Investigators concluded that LaVena had shot herself in the mouth with her M-16 rifle in a contractor’s tent on the base. The report included witness testimony suggesting that she may have been depressed over a recent breakup, according to Chris Grey.
“We express our sincere condolences to the family and friends of PFC Johnson. We have and continue to take the death of PFC LaVena Johnson very seriously,’’ Grey said.
“Our lengthy and very thorough investigation by highly-trained Special Agents is based in fact; testimonial evidence, physical evidence and forensic evidence. The independent autopsy findings by the Armed Forces Medical Examiner's Office came to the same conclusion. Tragically, there are many misrepresentations of the facts being circulated on the internet that are false and unsubstantiated.’’
LaVena’s parents dispute the Army’s conclusion and believe the findings were flawed because her death was investigated as a suicide, not a homicide.
They told Dateline their daughter had been happy and healthy. They said that her arms were too short; that she couldn’t have shot herself with her rifle. They also added that the wound in her head was too small to have been made by an M-16.
Dr. Johnson demanded to see the evidence and filed Freedom of Information requests and enlisted the assistance of local legislators. He formed his own investigation team, gathering family members with criminal science expertise and for years, they pored over documents, statements, and autopsy photos.
In 2007, the family had LaVena’s body exhumed for an independent autopsy, her mother told Dateline. The results were inconclusive.

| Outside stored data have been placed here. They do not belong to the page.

@[simp] theorem State.restoreCpsr_bus (s : State) : (s.restoreCpsr).bus = s.bus := by unfold State.restoreCpsr; split <;> rfl
@[simp] theorem State.restoreCpsr_fatal (s : State) : (s.restoreCpsr).fatal = s.fatal := by unfold State.restoreCpsr; split <;> rfl
@[simp] theorem State.restoreCpsr_cycles (s : State) : (s.restoreCpsr).cycles = s.cycles := by unfold State.restoreCpsr; split <;> rfl
@[simp] theorem State.restoreCpsr_cycleCounter (s : State) : (s.restoreCpsr).cycleCounter = s.cycleCounter := by unfold State.restoreCpsr; split <;> rfl
@[simp] theorem State.restoreCpsr_budgetCarry (s : State) : (s.restoreCpsr).budgetCarry = s.budgetCarry := by unfold State.restoreCpsr; split <;> rfl
@[simp] theorem State.restoreCpsr_seq (s : State) : (s.restoreCpsr).seq = s.seq := by unfold State.restoreCpsr; split <;> rfl
@[simp] theorem State.restoreCpsr_budgetPos (s : State) : (s.restoreCpsr).budgetPos = s.budgetPos := by unfold State.restoreCpsr; split <;> rfl
@[simp] theorem State.restoreCpsr_inputs (s : State) : (s.restoreCpsr).inputs = s.inputs := by unfold State.restoreCpsr; split <;> rfl
@[simp] theorem State.restoreCpsr_regs (s : State) : (s.restoreCpsr).cpu.regs = s.cpu.regs := by unfold State.restoreCpsr; split <;> rfl
@[simp] theorem State.restoreCpsr_spsr (s : State) : (s.restoreCpsr).cpu.spsr = s.cpu.spsr := by unfold State.restoreCpsr; split <;> rfl
@[simp] theorem State.restoreCpsr_latchValid (s : State) : (s.restoreCpsr).cpu.latchValid = s.cpu.latchValid := by unfold State.restoreCpsr; split <;> rfl
@[simp] theorem State.restoreCpsr_latchOp (s : State) : (s.restoreCpsr).cpu.latchOp = s.cpu.latchOp := by unfold State.restoreCpsr; split <;> rfl
@[simp] theorem State.restoreCpsr_cur (s : State) : (s.restoreCpsr).cpu.cur = s.cpu.cur := by unfold State.restoreCpsr; split <;> rfl

@[simp] theorem State.fetchIntoLatch_fatal (s : State) : (s.fetchIntoLatch).fatal = s.fatal := rfl
@[simp] theorem State.fetchIntoLatch_cycles (s : State) : (s.fetchIntoLatch).cycles = s.cycles := rfl
@[simp] theorem State.fetchIntoLatch_cycleCounter (s : State) : (s.fetchIntoLatch).cycleCounter = s.cycleCounter := rfl
@[simp] theorem State.fetchIntoLatch_budgetCarry (s : State) : (s.fetchIntoLatch).budgetCarry = s.budgetCarry := rfl
@[simp] theorem State.fetchIntoLatch_seq (s : State) : (s.fetchIntoLatch).seq = s.seq := rfl
@[simp] theorem State.fetchIntoLatch_budgetPos (s : State) : (s.fetchIntoLatch).budgetPos = s.budgetPos := rfl
@[simp] theorem State.fetchIntoLatch_inputs (s : State) : (s.fetchIntoLatch).inputs = s.inputs := rfl
@[simp] theorem State.fetchIntoLatch_cpsr (s : State) : (s.fetchIntoLatch).cpu.cpsr = s.cpu.cpsr := rfl
@[simp] theorem State.fetchIntoLatch_spsr (s : State) : (s.fetchIntoLatch).cpu.spsr = s.cpu.spsr := rfl
@[simp] theorem State.fetchIntoLatch_cur (s : State) : (s.fetchIntoLatch).cpu.cur = s.cpu.cur := rfl

@[simp] theorem State.clearTally_fatal (s : State) : (s.clearTally).fatal = s.fatal := rfl
@[simp] theorem State.clearTally_cycleCounter (s : State) : (s.clearTally).cycleCounter = s.cycleCounter := rfl
@[simp] theorem State.clearTally_budgetCarry (s : State) : (s.clearTally).budgetCarry = s.budgetCarry := rfl
@[simp] theorem State.clearTally_seq (s : State) : (s.clearTally).seq = s.seq := rfl
@[simp] theorem State.clearTally_budgetPos (s : State) : (s.clearTally).budgetPos = s.budgetPos := rfl
@[simp] theorem State.clearTally_inputs (s : State) : (s.clearTally).inputs = s.inputs := rfl
@[simp] theorem State.clearTally_regs (s : State) : (s.clearTally).cpu.regs = s.cpu.regs := rfl
@[simp] theorem State.clearTally_cpsr (s : State) : (s.clearTally).cpu.cpsr = s.cpu.cpsr := rfl
@[simp] theorem State.clearTally_spsr (s : State) : (s.clearTally).cpu.spsr = s.cpu.spsr := rfl
@[simp] theorem State.clearTally_latchValid (s : State) : (s.clearTally).cpu.latchValid = s.cpu.latchValid := rfl
@[simp] theorem State.clearTally_latchOp (s : State) : (s.clearTally).cpu.latchOp = s.cpu.latchOp := rfl
@[simp] theorem State.clearTally_cur (s : State) : (s.clearTally).cpu.cur = s.cpu.cur := rfl

@[simp] theorem State.takeLatch_bus (s : State) : (s.takeLatch).bus = s.bus := rfl
@[simp] theorem State.takeLatch_fatal (s : State) : (s.takeLatch).fatal = s.fatal := rfl
@[simp] theorem State.takeLatch_cycles (s : State) : (s.takeLatch).cycles = s.cycles := rfl
@[simp] theorem State.takeLatch_cycleCounter (s : State) : (s.takeLatch).cycleCounter = s.cycleCounter := rfl
@[simp] theorem State.takeLatch_budgetCarry (s : State) : (s.takeLatch).budgetCarry = s.budgetCarry := rfl
@[simp] theorem State.takeLatch_seq (s : State) : (s.takeLatch).seq = s.seq := rfl
@[simp] theorem State.takeLatch_budgetPos (s : State) : (s.takeLatch).budgetPos = s.budgetPos := rfl
@[simp] theorem State.takeLatch_inputs (s : State) : (s.takeLatch).inputs = s.inputs := rfl
@[simp] theorem State.takeLatch_regs (s : State) : (s.takeLatch).cpu.regs = s.cpu.regs := rfl
@[simp] theorem State.takeLatch_cpsr (s : State) : (s.takeLatch).cpu.cpsr = s.cpu.cpsr := rfl
@[simp] theorem State.takeLatch_spsr (s : State) : (s.takeLatch).cpu.spsr = s.cpu.spsr := rfl
@[simp] theorem State.takeLatch_latchValid (s : State) : (s.takeLatch).cpu.latchValid = s.cpu.latchValid := rfl
@[simp] theorem State.takeLatch_latchOp (s : State) : (s.takeLatch).cpu.latchOp = s.cpu.latchOp := rfl

@[simp] theorem State.fillLatch_fatal (s : State) : (s.fillLatch).fatal = s.fatal := by unfold State.fillLatch; split <;> rfl
@[simp] theorem State.fillLatch_cycles (s : State) : (s.fillLatch).cycles = s.cycles := by unfold State.fillLatch; split <;> rfl
@[simp] theorem State.fillLatch_cycleCounter (s : State) : (s.fillLatch).cycleCounter = s.cycleCounter := by unfold State.fillLatch; split <;> rfl
@[simp] theorem State.fillLatch_budgetCarry (s : State) : (s.fillLatch).budgetCarry = s.budgetCarry := by unfold State.fillLatch; split <;> rfl
@[simp] theorem State.fillLatch_seq (s : State) : (s.fillLatch).seq = s.seq := by unfold State.fillLatch; split <;> rfl
@[simp] theorem State.fillLatch_budgetPos (s : State) : (s.fillLatch).budgetPos = s.budgetPos := by unfold State.fillLatch; split <;> rfl
@[simp] theorem State.fillLatch_inputs (s : State) : (s.fillLatch).inputs = s.inputs := by unfold State.fillLatch; split <;> rfl
@[simp] theorem State.fillLatch_cpsr (s : State) : (s.fillLatch).cpu.cpsr = s.cpu.cpsr := by unfold State.fillLatch; split <;> rfl
@[simp] theorem State.fillLatch_spsr (s : State) : (s.fillLatch).cpu.spsr = s.cpu.spsr := by unfold State.fillLatch; split <;> rfl
@[simp] theorem State.fillLatch_cur (s : State) : (s.fillLatch).cpu.cur = s.cpu.cur := by unfold State.fillLatch; split <;> rfl

@[simp] theorem State.popFiq_bus (s : State) : (s.popFiq).bus = s.bus := rfl
@[simp] theorem State.popFiq_fatal (s : State) : (s.popFiq).fatal = s.fatal := rfl
@[simp] theorem State.popFiq_cycles (s : State) : (s.popFiq).cycles = s.cycles := rfl
@[simp] theorem State.popFiq_cycleCounter (s : State) : (s.popFiq).cycleCounter = s.cycleCounter := rfl
@[simp] theorem State.popFiq_budgetCarry (s : State) : (s.popFiq).budgetCarry = s.budgetCarry := rfl
@[simp] theorem State.popFiq_seq (s : State) : (s.popFiq).seq = s.seq := rfl
@[simp] theorem State.popFiq_budgetPos (s : State) : (s.popFiq).budgetPos = s.budgetPos := rfl
@[simp] theorem State.popFiq_regs (s : State) : (s.popFiq).cpu.regs = s.cpu.regs := rfl
@[simp] theorem State.popFiq_cpsr (s : State) : (s.popFiq).cpu.cpsr = s.cpu.cpsr := rfl
@[simp] theorem State.popFiq_spsr (s : State) : (s.popFiq).cpu.spsr = s.cpu.spsr := rfl
@[simp] theorem State.popFiq_latchValid (s : State) : (s.popFiq).cpu.latchValid = s.cpu.latchValid := rfl
@[simp] theorem State.popFiq_latchOp (s : State) : (s.popFiq).cpu.latchOp = s.cpu.latchOp := rfl
@[simp] theorem State.popFiq_cur (s : State) : (s.popFiq).cpu.cur = s.cpu.cur := rfl

@[simp] theorem State.elapse_fatal (s : State) (k : Nat) : (s.elapse k).fatal = s.fatal := rfl
@[simp] theorem State.elapse_cycles (s : State) (k : Nat) : (s.elapse k).cycles = s.cycles := rfl
@[simp] theorem State.elapse_budgetCarry (s : State) (k : Nat) : (s.elapse k).budgetCarry = s.budgetCarry := rfl
@[simp] theorem State.elapse_seq (s : State) (k : Nat) : (s.elapse k).seq = s.seq := rfl
@[simp] theorem State.elapse_inputs (s : State) (k : Nat) : (s.elapse k).inputs = s.inputs := rfl
@[simp] theorem State.elapse_regs (s : State) (k : Nat) : (s.elapse k).cpu.regs = s.cpu.regs := rfl
@[simp] theorem State.elapse_cpsr (s : State) (k : Nat) : (s.elapse k).cpu.cpsr = s.cpu.cpsr := rfl
@[simp] theorem State.elapse_spsr (s : State) (k : Nat) : (s.elapse k).cpu.spsr = s.cpu.spsr := rfl
@[simp] theorem State.elapse_latchValid (s : State) (k : Nat) : (s.elapse k).cpu.latchValid = s.cpu.latchValid := rfl
@[simp] theorem State.elapse_latchOp (s : State) (k : Nat) : (s.elapse k).cpu.latchOp = s.cpu.latchOp := rfl
@[simp] theorem State.elapse_cur (s : State) (k : Nat) : (s.elapse k).cpu.cur = s.cpu.cur := rfl

@[simp] theorem State.popReset_bus (s : State) : (s.popReset).bus = s.bus := rfl
@[simp] theorem State.popReset_fatal (s : State) : (s.popReset).fatal = s.fatal := rfl
@[simp] theorem State.popReset_cycles (s : State) : (s.popReset).cycles = s.cycles := rfl
@[simp] theorem State.popReset_cycleCounter (s : State) : (s.popReset).cycleCounter = s.cycleCounter := rfl
@[simp] theorem State.popReset_budgetCarry (s : State) : (s.popReset).budgetCarry = s.budgetCarry := rfl
@[simp] theorem State.popReset_seq (s : State) : (s.popReset).seq = s.seq := rfl
@[simp] theorem State.popReset_budgetPos (s : State) : (s.popReset).budgetPos = s.budgetPos := rfl
@[simp] theorem State.popReset_regs (s : State) : (s.popReset).cpu.regs = s.cpu.regs := rfl
@[simp] theorem State.popReset_cpsr (s : State) : (s.popReset).cpu.cpsr = s.cpu.cpsr := rfl
@[simp] theorem State.popReset_spsr (s : State) : (s.popReset).cpu.spsr = s.cpu.spsr := rfl
@[simp] theorem State.popReset_latchValid (s : State) : (s.popReset).cpu.latchValid = s.cpu.latchValid := rfl
@[simp] theorem State.popReset_latchOp (s : State) : (s.popReset).cpu.latchOp = s.cpu.latchOp := rfl
@[simp] theorem State.popReset_cur (s : State) : (s.popReset).cpu.cur = s.cpu.cur := rfl

@[simp] theorem State.openBudget_bus (s : State) (p : SeqPhase) : (s.openBudget p).bus = s.bus := rfl
@[simp] theorem State.openBudget_fatal (s : State) (p : SeqPhase) : (s.openBudget p).fatal = s.fatal := rfl
@[simp] theorem State.openBudget_cycles (s : State) (p : SeqPhase) : (s.openBudget p).cycles = s.cycles := rfl
@[simp] theorem State.openBudget_cycleCounter (s : State) (p : SeqPhase) : (s.openBudget p).cycleCounter = s.cycleCounter := rfl
@[simp] theorem State.openBudget_budgetCarry (s : State) (p : SeqPhase) : (s.openBudget p).budgetCarry = s.budgetCarry := rfl
@[simp] theorem State.openBudget_inputs (s : State) (p : SeqPhase) : (s.openBudget p).inputs = s.inputs := rfl
@[simp] theorem State.openBudget_regs (s : State) (p : SeqPhase) : (s.openBudget p).cpu.regs = s.cpu.regs := rfl
@[simp] theorem State.openBudget_cpsr (s : State) (p : SeqPhase) : (s.openBudget p).cpu.cpsr = s.cpu.cpsr := rfl
@[simp] theorem State.openBudget_spsr (s : State) (p : SeqPhase) : (s.openBudget p).cpu.spsr = s.cpu.spsr := rfl
@[simp] theorem State.openBudget_latchValid (s : State) (p : SeqPhase) : (s.openBudget p).cpu.latchValid = s.cpu.latchValid := rfl
@[simp] theorem State.openBudget_latchOp (s : State) (p : SeqPhase) : (s.openBudget p).cpu.latchOp = s.cpu.latchOp := rfl
@[simp] theorem State.openBudget_cur (s : State) (p : SeqPhase) : (s.openBudget p).cpu.cur = s.cpu.cur := rfl

@[simp] theorem State.closeBudget_bus (s : State) (k : Nat) : (s.closeBudget k).bus = s.bus := rfl
@[simp] theorem State.closeBudget_fatal (s : State) (k : Nat) : (s.closeBudget k).fatal = s.fatal := rfl
@[simp] theorem State.closeBudget_cycles (s : State) (k : Nat) : (s.closeBudget k).cycles = s.cycles := rfl
@[simp] theorem State.closeBudget_cycleCounter (s : State) (k : Nat) : (s.closeBudget k).cycleCounter = s.cycleCounter := rfl
@[simp] theorem State.closeBudget_seq (s : State) (k : Nat) : (s.closeBudget k).seq = s.seq := rfl
@[simp] theorem State.closeBudget_budgetPos (s : State) (k : Nat) : (s.closeBudget k).budgetPos = s.budgetPos := rfl
@[simp] theorem State.closeBudget_inputs (s : State) (k : Nat) : (s.closeBudget k).inputs = s.inputs := rfl
@[simp] theorem State.closeBudget_regs (s : State) (k : Nat) : (s.closeBudget k).cpu.regs = s.cpu.regs := rfl
@[simp] theorem State.closeBudget_cpsr (s : State) (k : Nat) : (s.closeBudget k).cpu.cpsr = s.cpu.cpsr := rfl
@[simp] theorem State.closeBudget_spsr (s : State) (k : Nat) : (s.closeBudget k).cpu.spsr = s.cpu.spsr := rfl
@[simp] theorem State.closeBudget_latchValid (s : State) (k : Nat) : (s.closeBudget k).cpu.latchValid = s.cpu.latchValid := rfl
@[simp] theorem State.closeBudget_latchOp (s : State) (k : Nat) : (s.closeBudget k).cpu.latchOp = s.cpu.latchOp := rfl
@[simp] theorem State.closeBudget_cur (s : State) (k : Nat) : (s.closeBudget k).cpu.cur = s.cpu.cur := rfl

“They plucked out part of my heart,’’ Dr. Johnson said in the 2010 documentary. “I can’t get it back. But I’m going to fight until I get justice for her. We’re just going to keep doing what we can to keep our story alive.”
While Dr. Johnson has fought for answers in his daughter’s death for 16 years, it has slowed this year due to his recent hospitalization.
But his wife told Dateline that he refuses to give up and continues to fight. While in the hospital, he never misses a chance to tell someone, a nurse, a doctor, about LaVena.
“After a 16-year-long nightmare, now we’re going through this,” Linda said. “Her death has really taken a toll on her father.”
They are hoping someone will come forward with information that will push the CID to reopen the investigation.
In his email to Dateline, Christopher Grey of the Criminal Investigation Command said the Army stands by its findings, but added that investigators would reopen the investigation should credible information surface.
LaVena was the first female soldier from Missouri to die in Iraq. She died just days before her 20th birthday in 2005, one year after graduating from high school.
Last week, on July 27, 2021, she would have turned 36 years old. Family members, local politicians and the community of Florissant gathered for a balloon release to honor her on the day.
“It’s important that her name is not forgotten,” Linda said. “She deserves better. She deserves justice.”